Records supplied
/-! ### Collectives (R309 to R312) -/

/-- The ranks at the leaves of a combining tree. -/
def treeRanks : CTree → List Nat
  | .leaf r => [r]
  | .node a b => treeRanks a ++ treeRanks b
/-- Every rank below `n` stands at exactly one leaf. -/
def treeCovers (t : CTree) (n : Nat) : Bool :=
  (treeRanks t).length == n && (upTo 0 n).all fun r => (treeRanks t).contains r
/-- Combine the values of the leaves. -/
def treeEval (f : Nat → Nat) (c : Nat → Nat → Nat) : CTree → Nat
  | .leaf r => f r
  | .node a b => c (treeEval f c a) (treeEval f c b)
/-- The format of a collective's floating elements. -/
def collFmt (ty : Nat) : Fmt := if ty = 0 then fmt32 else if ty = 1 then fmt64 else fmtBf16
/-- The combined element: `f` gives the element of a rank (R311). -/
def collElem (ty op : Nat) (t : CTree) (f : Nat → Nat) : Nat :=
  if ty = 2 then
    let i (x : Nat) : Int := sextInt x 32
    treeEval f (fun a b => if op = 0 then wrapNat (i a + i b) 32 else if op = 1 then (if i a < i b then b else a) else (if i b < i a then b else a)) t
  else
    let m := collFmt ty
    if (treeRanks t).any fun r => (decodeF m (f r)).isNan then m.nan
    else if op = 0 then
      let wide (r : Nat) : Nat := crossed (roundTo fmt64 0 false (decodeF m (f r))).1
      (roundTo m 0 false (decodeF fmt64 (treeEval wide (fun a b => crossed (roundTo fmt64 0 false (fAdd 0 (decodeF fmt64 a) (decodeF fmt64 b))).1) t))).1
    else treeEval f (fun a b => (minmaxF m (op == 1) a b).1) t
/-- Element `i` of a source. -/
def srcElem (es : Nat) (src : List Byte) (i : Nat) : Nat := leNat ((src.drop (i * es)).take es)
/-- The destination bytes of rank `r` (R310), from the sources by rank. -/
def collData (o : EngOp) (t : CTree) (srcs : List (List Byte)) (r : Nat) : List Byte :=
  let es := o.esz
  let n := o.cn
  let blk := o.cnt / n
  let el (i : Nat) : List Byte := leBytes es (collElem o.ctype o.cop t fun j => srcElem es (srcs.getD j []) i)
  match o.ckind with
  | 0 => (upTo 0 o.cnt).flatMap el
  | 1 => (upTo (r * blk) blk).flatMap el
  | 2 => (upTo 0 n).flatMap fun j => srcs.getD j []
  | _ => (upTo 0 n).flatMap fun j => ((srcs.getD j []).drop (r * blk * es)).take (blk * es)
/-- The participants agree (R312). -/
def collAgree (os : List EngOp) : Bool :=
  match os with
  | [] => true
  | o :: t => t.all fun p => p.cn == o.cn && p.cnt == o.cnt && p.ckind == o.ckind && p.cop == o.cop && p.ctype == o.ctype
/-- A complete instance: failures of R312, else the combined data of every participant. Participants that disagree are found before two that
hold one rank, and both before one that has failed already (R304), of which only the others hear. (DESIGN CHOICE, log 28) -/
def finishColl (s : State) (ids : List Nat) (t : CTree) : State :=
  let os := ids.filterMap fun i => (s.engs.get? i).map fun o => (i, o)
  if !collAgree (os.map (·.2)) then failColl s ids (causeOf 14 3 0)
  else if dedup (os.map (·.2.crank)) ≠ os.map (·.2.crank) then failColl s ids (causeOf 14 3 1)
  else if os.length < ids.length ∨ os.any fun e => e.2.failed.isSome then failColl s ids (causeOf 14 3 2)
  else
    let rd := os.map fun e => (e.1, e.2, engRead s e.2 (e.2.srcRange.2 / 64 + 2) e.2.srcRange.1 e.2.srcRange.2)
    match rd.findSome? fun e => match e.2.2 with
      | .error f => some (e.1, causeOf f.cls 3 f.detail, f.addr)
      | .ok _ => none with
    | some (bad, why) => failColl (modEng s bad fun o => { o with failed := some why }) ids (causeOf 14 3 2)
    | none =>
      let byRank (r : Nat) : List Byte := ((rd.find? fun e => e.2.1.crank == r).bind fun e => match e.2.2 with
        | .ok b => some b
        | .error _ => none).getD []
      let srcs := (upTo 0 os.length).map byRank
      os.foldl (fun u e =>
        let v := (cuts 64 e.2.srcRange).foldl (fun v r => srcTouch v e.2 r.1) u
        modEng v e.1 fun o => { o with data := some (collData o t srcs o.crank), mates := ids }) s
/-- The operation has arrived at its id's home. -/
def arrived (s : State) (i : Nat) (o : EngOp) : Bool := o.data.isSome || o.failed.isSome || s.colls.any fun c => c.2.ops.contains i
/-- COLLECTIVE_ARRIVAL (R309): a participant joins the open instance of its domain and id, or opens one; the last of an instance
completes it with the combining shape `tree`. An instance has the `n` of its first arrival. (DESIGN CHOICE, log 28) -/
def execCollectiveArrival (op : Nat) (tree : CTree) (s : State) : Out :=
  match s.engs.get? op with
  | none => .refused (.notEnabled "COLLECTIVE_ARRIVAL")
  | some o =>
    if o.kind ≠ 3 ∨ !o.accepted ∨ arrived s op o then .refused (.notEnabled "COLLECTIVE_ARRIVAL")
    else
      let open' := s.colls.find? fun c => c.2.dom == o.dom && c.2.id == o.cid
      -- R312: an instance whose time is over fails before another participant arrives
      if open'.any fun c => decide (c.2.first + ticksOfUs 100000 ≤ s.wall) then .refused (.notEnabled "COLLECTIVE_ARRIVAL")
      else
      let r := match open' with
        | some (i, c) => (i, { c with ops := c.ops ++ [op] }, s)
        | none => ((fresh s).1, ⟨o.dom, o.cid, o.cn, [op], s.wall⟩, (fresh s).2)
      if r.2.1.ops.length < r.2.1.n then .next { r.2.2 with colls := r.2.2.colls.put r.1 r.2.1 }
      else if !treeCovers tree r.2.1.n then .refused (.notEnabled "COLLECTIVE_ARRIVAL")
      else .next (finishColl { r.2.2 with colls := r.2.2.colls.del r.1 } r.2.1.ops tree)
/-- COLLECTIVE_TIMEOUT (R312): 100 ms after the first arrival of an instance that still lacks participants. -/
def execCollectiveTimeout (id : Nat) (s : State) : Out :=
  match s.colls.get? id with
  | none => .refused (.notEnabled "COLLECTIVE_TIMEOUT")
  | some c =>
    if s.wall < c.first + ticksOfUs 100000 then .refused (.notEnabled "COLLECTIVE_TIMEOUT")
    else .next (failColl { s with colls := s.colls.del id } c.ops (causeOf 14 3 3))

What the exercise asks
Among the records above, find each line holding "collElem" and list it.

Answer for this exercise
def collElem (ty op : Nat) (t : CTree) (f : Nat → Nat) : Nat :=
  let el (i : Nat) : List Byte := leBytes es (collElem o.ctype o.cop t fun j => srcElem es (srcs.getD j []) i)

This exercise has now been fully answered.